→ Assignment: Produce an exact copy of all records below.

-*-

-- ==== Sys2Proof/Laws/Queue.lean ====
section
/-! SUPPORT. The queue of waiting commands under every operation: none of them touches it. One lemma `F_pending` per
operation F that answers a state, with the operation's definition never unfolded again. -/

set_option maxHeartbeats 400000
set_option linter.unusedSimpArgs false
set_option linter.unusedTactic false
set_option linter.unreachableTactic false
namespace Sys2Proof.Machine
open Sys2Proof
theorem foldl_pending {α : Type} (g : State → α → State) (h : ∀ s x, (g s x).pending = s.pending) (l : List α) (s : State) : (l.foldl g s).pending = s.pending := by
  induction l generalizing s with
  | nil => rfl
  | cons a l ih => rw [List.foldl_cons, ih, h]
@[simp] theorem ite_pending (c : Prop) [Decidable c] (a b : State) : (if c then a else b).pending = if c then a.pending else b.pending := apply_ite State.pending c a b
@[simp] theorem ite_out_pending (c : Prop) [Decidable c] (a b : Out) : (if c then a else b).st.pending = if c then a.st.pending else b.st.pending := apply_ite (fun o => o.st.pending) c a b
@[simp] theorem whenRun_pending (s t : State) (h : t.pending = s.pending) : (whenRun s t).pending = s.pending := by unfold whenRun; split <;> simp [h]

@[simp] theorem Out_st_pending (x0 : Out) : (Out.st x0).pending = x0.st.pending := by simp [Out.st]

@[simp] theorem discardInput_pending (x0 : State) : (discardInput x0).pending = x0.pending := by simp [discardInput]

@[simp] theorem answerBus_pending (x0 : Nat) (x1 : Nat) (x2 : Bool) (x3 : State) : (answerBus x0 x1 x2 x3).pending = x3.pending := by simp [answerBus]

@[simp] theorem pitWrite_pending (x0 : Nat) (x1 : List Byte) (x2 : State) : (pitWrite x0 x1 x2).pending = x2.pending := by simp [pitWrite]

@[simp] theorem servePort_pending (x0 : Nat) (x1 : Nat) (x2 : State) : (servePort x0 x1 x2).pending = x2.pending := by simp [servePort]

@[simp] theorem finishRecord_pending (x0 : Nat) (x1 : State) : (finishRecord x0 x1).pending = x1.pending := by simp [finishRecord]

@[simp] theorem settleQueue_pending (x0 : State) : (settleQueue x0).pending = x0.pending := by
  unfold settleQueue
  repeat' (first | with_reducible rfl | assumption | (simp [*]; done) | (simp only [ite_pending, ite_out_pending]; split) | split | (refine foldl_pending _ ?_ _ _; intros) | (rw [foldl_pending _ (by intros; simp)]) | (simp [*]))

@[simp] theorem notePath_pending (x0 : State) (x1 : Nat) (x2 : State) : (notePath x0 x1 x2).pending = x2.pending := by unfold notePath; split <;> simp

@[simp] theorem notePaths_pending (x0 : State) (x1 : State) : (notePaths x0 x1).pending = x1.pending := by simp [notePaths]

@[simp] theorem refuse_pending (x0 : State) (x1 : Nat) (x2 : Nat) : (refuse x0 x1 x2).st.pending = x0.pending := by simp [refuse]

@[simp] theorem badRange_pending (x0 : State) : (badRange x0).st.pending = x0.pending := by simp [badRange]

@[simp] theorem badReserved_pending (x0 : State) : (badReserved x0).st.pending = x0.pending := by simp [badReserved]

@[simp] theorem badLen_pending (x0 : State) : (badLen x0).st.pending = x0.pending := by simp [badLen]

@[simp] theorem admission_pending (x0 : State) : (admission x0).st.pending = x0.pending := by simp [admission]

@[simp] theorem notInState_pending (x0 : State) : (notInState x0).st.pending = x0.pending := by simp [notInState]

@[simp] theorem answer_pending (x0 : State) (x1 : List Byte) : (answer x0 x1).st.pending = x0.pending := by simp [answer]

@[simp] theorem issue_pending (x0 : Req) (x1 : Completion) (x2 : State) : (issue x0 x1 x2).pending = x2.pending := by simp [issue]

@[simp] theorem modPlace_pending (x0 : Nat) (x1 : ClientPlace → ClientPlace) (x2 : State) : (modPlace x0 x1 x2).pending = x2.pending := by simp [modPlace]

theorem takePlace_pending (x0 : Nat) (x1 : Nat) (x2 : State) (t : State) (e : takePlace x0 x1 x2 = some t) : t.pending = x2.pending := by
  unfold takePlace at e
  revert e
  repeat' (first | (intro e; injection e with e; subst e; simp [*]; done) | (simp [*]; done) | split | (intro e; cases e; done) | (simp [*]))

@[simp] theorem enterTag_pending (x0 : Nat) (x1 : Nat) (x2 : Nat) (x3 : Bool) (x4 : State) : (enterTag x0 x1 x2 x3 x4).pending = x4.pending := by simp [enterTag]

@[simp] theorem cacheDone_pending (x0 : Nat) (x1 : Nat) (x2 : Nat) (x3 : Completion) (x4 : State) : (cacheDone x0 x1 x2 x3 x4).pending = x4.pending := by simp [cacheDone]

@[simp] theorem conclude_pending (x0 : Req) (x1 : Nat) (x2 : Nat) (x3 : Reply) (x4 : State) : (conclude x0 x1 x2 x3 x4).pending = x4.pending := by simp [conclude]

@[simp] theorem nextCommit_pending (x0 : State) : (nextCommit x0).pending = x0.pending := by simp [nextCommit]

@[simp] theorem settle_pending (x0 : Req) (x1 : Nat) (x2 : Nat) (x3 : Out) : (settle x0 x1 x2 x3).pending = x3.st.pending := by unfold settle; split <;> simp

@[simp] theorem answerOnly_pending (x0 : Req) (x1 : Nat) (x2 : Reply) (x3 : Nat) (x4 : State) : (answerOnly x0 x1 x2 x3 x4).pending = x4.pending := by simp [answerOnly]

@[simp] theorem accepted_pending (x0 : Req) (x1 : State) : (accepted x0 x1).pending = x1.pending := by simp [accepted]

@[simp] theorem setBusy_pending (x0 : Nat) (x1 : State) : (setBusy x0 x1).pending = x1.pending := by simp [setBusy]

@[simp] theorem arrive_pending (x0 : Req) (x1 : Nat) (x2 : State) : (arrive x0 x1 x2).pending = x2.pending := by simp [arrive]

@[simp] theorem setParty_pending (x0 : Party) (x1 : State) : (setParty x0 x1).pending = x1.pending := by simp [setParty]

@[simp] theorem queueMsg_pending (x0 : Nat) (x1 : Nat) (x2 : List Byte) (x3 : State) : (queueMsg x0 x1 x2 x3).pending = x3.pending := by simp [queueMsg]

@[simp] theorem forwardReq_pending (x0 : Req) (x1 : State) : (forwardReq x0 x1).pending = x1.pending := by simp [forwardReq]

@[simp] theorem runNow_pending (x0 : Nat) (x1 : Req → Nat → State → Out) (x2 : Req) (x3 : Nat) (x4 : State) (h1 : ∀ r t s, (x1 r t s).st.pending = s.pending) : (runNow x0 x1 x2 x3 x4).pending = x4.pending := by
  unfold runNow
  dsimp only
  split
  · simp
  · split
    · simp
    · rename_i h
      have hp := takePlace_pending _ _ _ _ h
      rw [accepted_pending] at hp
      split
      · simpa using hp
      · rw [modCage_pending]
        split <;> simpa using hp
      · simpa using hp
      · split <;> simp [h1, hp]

-*-

→ Your solution:
-- ==== Sys2Proof/Laws/Queue.lean ====
section
/-! SUPPORT. The queue of waiting commands under every operation: none of them touches it. One lemma `F_pending` per
operation F that answers a state, with the operation's definition never unfolded again. -/

set_option maxHeartbeats 400000
set_option linter.unusedSimpArgs false
set_option linter.unusedTactic false
set_option linter.unreachableTactic false
namespace Sys2Proof.Machine
open Sys2Proof
theorem foldl_pending {α : Type} (g : State → α → State) (h : ∀ s x, (g s x).pending = s.pending) (l : List α) (s : State) : (l.foldl g s).pending = s.pending := by
  induction l generalizing s with
  | nil => rfl
  | cons a l ih => rw [List.foldl_cons, ih, h]
@[simp] theorem ite_pending (c : Prop) [Decidable c] (a b : State) : (if c then a else b).pending = if c then a.pending else b.pending := apply_ite State.pending c a b
@[simp] theorem ite_out_pending (c : Prop) [Decidable c] (a b : Out) : (if c then a else b).st.pending = if c then a.st.pending else b.st.pending := apply_ite (fun o => o.st.pending) c a b
@[simp] theorem whenRun_pending (s t : State) (h : t.pending = s.pending) : (whenRun s t).pending = s.pending := by unfold whenRun; split <;> simp [h]

@[simp] theorem Out_st_pending (x0 : Out) : (Out.st x0).pending = x0.st.pending := by simp [Out.st]

@[simp] theorem discardInput_pending (x0 : State) : (discardInput x0).pending = x0.pending := by simp [discardInput]

@[simp] theorem answerBus_pending (x0 : Nat) (x1 : Nat) (x2 : Bool) (x3 : State) : (answerBus x0 x1 x2 x3).pending = x3.pending := by simp [answerBus]

@[simp] theorem pitWrite_pending (x0 : Nat) (x1 : List Byte) (x2 : State) : (pitWrite x0 x1 x2).pending = x2.pending := by simp [pitWrite]

@[simp] theorem servePort_pending (x0 : Nat) (x1 : Nat) (x2 : State) : (servePort x0 x1 x2).pending = x2.pending := by simp [servePort]

@[simp] theorem finishRecord_pending (x0 : Nat) (x1 : State) : (finishRecord x0 x1).pending = x1.pending := by simp [finishRecord]

@[simp] theorem settleQueue_pending (x0 : State) : (settleQueue x0).pending = x0.pending := by
  unfold settleQueue
  repeat' (first | with_reducible rfl | assumption | (simp [*]; done) | (simp only [ite_pending, ite_out_pending]; split) | split | (refine foldl_pending _ ?_ _ _; intros) | (rw [foldl_pending _ (by intros; simp)]) | (simp [*]))

@[simp] theorem notePath_pending (x0 : State) (x1 : Nat) (x2 : State) : (notePath x0 x1 x2).pending = x2.pending := by unfold notePath; split <;> simp

@[simp] theorem notePaths_pending (x0 : State) (x1 : State) : (notePaths x0 x1).pending = x1.pending := by simp [notePaths]

@[simp] theorem refuse_pending (x0 : State) (x1 : Nat) (x2 : Nat) : (refuse x0 x1 x2).st.pending = x0.pending := by simp [refuse]

@[simp] theorem badRange_pending (x0 : State) : (badRange x0).st.pending = x0.pending := by simp [badRange]

@[simp] theorem badReserved_pending (x0 : State) : (badReserved x0).st.pending = x0.pending := by simp [badReserved]

@[simp] theorem badLen_pending (x0 : State) : (badLen x0).st.pending = x0.pending := by simp [badLen]

@[simp] theorem admission_pending (x0 : State) : (admission x0).st.pending = x0.pending := by simp [admission]

@[simp] theorem notInState_pending (x0 : State) : (notInState x0).st.pending = x0.pending := by simp [notInState]

@[simp] theorem answer_pending (x0 : State) (x1 : List Byte) : (answer x0 x1).st.pending = x0.pending := by simp [answer]

@[simp] theorem issue_pending (x0 : Req) (x1 : Completion) (x2 : State) : (issue x0 x1 x2).pending = x2.pending := by simp [issue]

@[simp] theorem modPlace_pending (x0 : Nat) (x1 : ClientPlace → ClientPlace) (x2 : State) : (modPlace x0 x1 x2).pending = x2.pending := by simp [modPlace]

theorem takePlace_pending (x0 : Nat) (x1 : Nat) (x2 : State) (t : State) (e : takePlace x0 x1 x2 = some t) : t.pending = x2.pending := by
  unfold takePlace at e
  revert e
  repeat' (first | (intro e; injection e with e; subst e; simp [*]; done) | (simp [*]; done) | split | (intro e; cases e; done) | (simp [*]))

@[simp] theorem enterTag_pending (x0 : Nat) (x1 : Nat) (x2 : Nat) (x3 : Bool) (x4 : State) : (enterTag x0 x1 x2 x3 x4).pending = x4.pending := by simp [enterTag]

@[simp] theorem cacheDone_pending (x0 : Nat) (x1 : Nat) (x2 : Nat) (x3 : Completion) (x4 : State) : (cacheDone x0 x1 x2 x3 x4).pending = x4.pending := by simp [cacheDone]

@[simp] theorem conclude_pending (x0 : Req) (x1 : Nat) (x2 : Nat) (x3 : Reply) (x4 : State) : (conclude x0 x1 x2 x3 x4).pending = x4.pending := by simp [conclude]

@[simp] theorem nextCommit_pending (x0 : State) : (nextCommit x0).pending = x0.pending := by simp [nextCommit]

@[simp] theorem settle_pending (x0 : Req) (x1 : Nat) (x2 : Nat) (x3 : Out) : (settle x0 x1 x2 x3).pending = x3.st.pending := by unfold settle; split <;> simp

@[simp] theorem answerOnly_pending (x0 : Req) (x1 : Nat) (x2 : Reply) (x3 : Nat) (x4 : State) : (answerOnly x0 x1 x2 x3 x4).pending = x4.pending := by simp [answerOnly]

@[simp] theorem accepted_pending (x0 : Req) (x1 : State) : (accepted x0 x1).pending = x1.pending := by simp [accepted]

@[simp] theorem setBusy_pending (x0 : Nat) (x1 : State) : (setBusy x0 x1).pending = x1.pending := by simp [setBusy]

@[simp] theorem arrive_pending (x0 : Req) (x1 : Nat) (x2 : State) : (arrive x0 x1 x2).pending = x2.pending := by simp [arrive]

@[simp] theorem setParty_pending (x0 : Party) (x1 : State) : (setParty x0 x1).pending = x1.pending := by simp [setParty]

@[simp] theorem queueMsg_pending (x0 : Nat) (x1 : Nat) (x2 : List Byte) (x3 : State) : (queueMsg x0 x1 x2 x3).pending = x3.pending := by simp [queueMsg]

@[simp] theorem forwardReq_pending (x0 : Req) (x1 : State) : (forwardReq x0 x1).pending = x1.pending := by simp [forwardReq]

@[simp] theorem runNow_pending (x0 : Nat) (x1 : Req → Nat → State → Out) (x2 : Req) (x3 : Nat) (x4 : State) (h1 : ∀ r t s, (x1 r t s).st.pending = s.pending) : (runNow x0 x1 x2 x3 x4).pending = x4.pending := by
  unfold runNow
  dsimp only
  split
  · simp
  · split
    · simp
    · rename_i h
      have hp := takePlace_pending _ _ _ _ h
      rw [accepted_pending] at hp
      split
      · simpa using hp
      · rw [modCage_pending]
        split <;> simpa using hp
      · simpa using hp
      · split <;> simp [h1, hp]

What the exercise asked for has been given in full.